Work instructions
Go through the listing and return every line with "sweepFails" in it.

====== Material to process ======

-- ==== Sys2Proof/Machine/Slot.lean ====
section
/-! DEFINITION. The scheduler's commands (chapter 5): command slots, ageing and windows, acknowledgement, alerts, read
data, refresh windows and retraining pauses (R160, R361 to R365). -/

namespace Sys2Proof.Machine

/-- The selectors of CHn have slots: the scheduler is enabled and started, DCLK n runs, and the channel is there (R141). -/
def State.slotOn (s : State) (c : ChanId) : Bool :=
  let k := s.chan c
  s.schEn c && k.schOn && !k.dead && k.phy.lock && k.pwrst != 2

/-- What follows any change at a channel: complete forms, reconstructions and maintenance units move on, drains advance,
and severs that became due are carried out. -/
def State.after (s : State) (c : ChanId) : State :=
  ((s.finishMaint.settleAll).drainTick c).sweepFails

/-- A slot of one selector (R141, R150). -/
def State.slot (s : State) (c : ChanId) (x : Sub) : State :=
  let s := (s.prepSlot c).updMode c x
  (s.issue c x (s.choose c x)).after c

def execCommandSlot (c : ChanId) (x : Sub) (s : State) : Host.Outcome State Fault Refusal :=
  .next (if s.slotOn c then s.slot c x else s)

/-- A candidate's wait reaches the ageing limit (R151). `id` is the stamp of its queue entry; 0 names the grant holder's
own command in front. A wait that COMMAND_SLOT itself has counted needs no such event (`State.waited`). -/
def execCandidateAged (c : ChanId) (id : Nat) (s : State) : Host.Outcome State Fault Refusal :=
  .next (s.modChan c fun k =>
    { k with rq := k.rq.map fun e => if e.id = id then { e with aged := true } else e
             wq := k.wq.map fun w => if w.id = id then { w with aged := true } else w
             sel := k.sel.each fun l => if id = 0 ∧ !l.hold.isEmpty then { l with holdAged := true } else l })

/-- A window of 64 slots ends (R154). -/
def execMshareWindowEnd (c : ChanId) (x : Sub) (s : State) : Host.Outcome State Fault Refusal :=
  .next (s.modSel c x fun l => { l with share := 0 })

/-- An open bank reaches its idle limit (R145): IDLE_PC of 0 sets none. -/
def execPageIdleExpiry (c : ChanId) (x : Sub) (b : Bank) (s : State) : Host.Outcome State Fault Refusal :=
  .next (if field (s.agent c 0x028) 27 16 ≠ 0 ∧ ((s.sel c x).openRow b).isSome ∧ !(s.sel c x).idleDue.contains b then
      s.modSel c x fun l => { l with idleDue := l.idleDue ++ [b] }
    else s)

/-! ### Acknowledgement and alerts (R168 to R172) -/

/-- The oldest unacknowledged command is acknowledged; during a recovery nothing is (R168, R170). The last SRE of an entry
to IDLE may end a step of SLUMBER (R387). -/
def execCommandAck (c : ChanId) (x : Sub) (s : State) : Host.Outcome State Fault Refusal :=
  .next (if (s.sel c x).ostate = .running ∨ (s.sel c x).ostate = .replay ∨ (s.sel c x).rcvrDone then
      ((s.ack c x).after c).slumberStep
    else s)

def execCaParityAlert (c : ChanId) (x : Sub) (s : State) : Host.Outcome State Fault Refusal :=
  .next (if s.slotOn c then (s.alert c x).sweepFails else s)

/-- ALERT_n is seen high (R170 step 3). -/
def execAlertRelease (c : ChanId) (x : Sub) (s : State) : Host.Outcome State Fault Refusal :=
  .next (if (s.sel c x).ostate = .recovery then s.modSel c x fun l => { l with alertSeenHigh := true } else s)

/-- tPAR_RCVR ends after ALERT_n was seen high (R170 steps 4 and 5). -/
def execAlertRcvrExpiry (c : ChanId) (x : Sub) (s : State) : Host.Outcome State Fault Refusal :=
  .next (if (s.sel c x).ostate = .recovery ∧ (s.sel c x).alertSeenHigh ∧ !(s.sel c x).rcvrDone then
      (s.beginReplay c x).sweepFails
    else s)

/-- ALERT_n is still low at the stuck limit (R172). -/
def execAlertStuckTimeout (c : ChanId) (x : Sub) (s : State) : Host.Outcome State Fault Refusal :=
  .next (if (s.sel c x).ostate = .recovery ∧ !(s.sel c x).alertSeenHigh then (s.stopSub c x).sweepFails else s)

/-! ### Read data (R142, R173 to R175, R276, R277, R285) -/

/-- The RD of an entry is to be replayed, so that the data on the bus are not its own (R170, R171). -/
def Sel.redoes (l : Sel) (id : Nat) : Bool :=
  l.ox.any fun o => o.marked && o.cmd.ent == id && ((o.cmd.kind.isRd && !o.captured) || o.cmd.kind == .mrr)

/-- The read whose data come next: the earliest issued on the subchannel (R142). Raw reads complete apart (R290). -/
def State.nextData (s : State) (c : ChanId) (x : Sub) : Option RdE :=
  pick (fun (a b : RdE) => decide (a.at_ < b.at_))
    ((s.chan c).rq.filter fun e => e.issued && e.purp != .rawRead && e.got.isNone && ((s.geom c).place e.loc).sub == x
      && !(s.sel c x).redoes e.id)

/-- A decode counts in ECC_DEVCNT or ECC_ERSCNT; a device count that reaches CE_THR raises its source, once until it is cleared
(R285). -/
def State.countEcc (s : State) (c : ChanId) (x : Sub) (out : Decoded) : State :=
  match out with
  | .corrected d =>
    let i := devIx x d
    let n := (s.chan c).eccDev.at i
    let thr := field (s.agentRw c 0x090) 31 16
    let now := satAdd 65535 n 1
    let tell := thr != 0 && decide (thr ≤ now) && !(s.chan c).eccTold.at i
    let s := s.modChan c fun k => { k with eccDev := k.eccDev.put i now, eccTold := k.eccTold.put i (k.eccTold.at i || tell) }
    if tell then s.raiseChan c 7 else s
  | .erased => s.modChan c fun k => { k with eccErs := k.eccErs.put x (satAdd 65535 (k.eccErs.at x) 1) }
  | _ => s

/-- A decoded line leaves its entry (R169, R173, R174): an uncorrectable one first waits for its one re-read. -/
def State.decodeRead (s : State) (c : ChanId) (x : Sub) (e : RdE) (raw : Stored) : State :=
  let r := decodeStored (s.erasedAt c e.loc) raw
  let s := s.countEcc c x r.out
  match r.out with
  | .uncorrectable =>
    if !e.again then
      s.modChan c fun k => { k with rq := k.rq.map fun o =>
        if o.id = e.id then { o with issued := false, reread := true, again := true } else o }
    else
      let id := s.nextId
      let s := if e.purp.inRdue then s.recordRdue c e.home else s
      ((s.dropRead c e.id).deliver c e .bad).tieRecon c e.home id
  | .poison => (s.dropRead c e.id).deliver c e .poison
  | out => (s.dropRead c e.id).deliver c e (.data r.data out)

/-- The data of a RD or MRR are captured. -/
def State.capture (s : State) (c : ChanId) (x : Sub) (raw : Stored) : State :=
  match s.nextData c x with
  | none => s
  | some e =>
    let s := s.noteCaptured c x e.id
    if e.purp = .mrrDropped then s.dropRead c e.id
    else if e.purp = .mrr then
      (s.modChan c fun k => { k with rq := k.rq.map fun o => if o.id = e.id then { o with got := some raw } else o }).endMrr c x e.id
    else s.decodeRead c x e raw

def execReadDataDecode (c : ChanId) (x : Sub) (raw : Stored) (s : State) : Host.Outcome State Fault Refusal :=
  .next ((s.capture c x raw).after c)

end Sys2Proof.Machine
end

======

Solved problem
  ((s.finishMaint.settleAll).drainTick c).sweepFails
  .next (if s.slotOn c then (s.alert c x).sweepFails else s)
      (s.beginReplay c x).sweepFails
  .next (if (s.sel c x).ostate = .recovery ∧ !(s.sel c x).alertSeenHigh then (s.stopSub c x).sweepFails else s)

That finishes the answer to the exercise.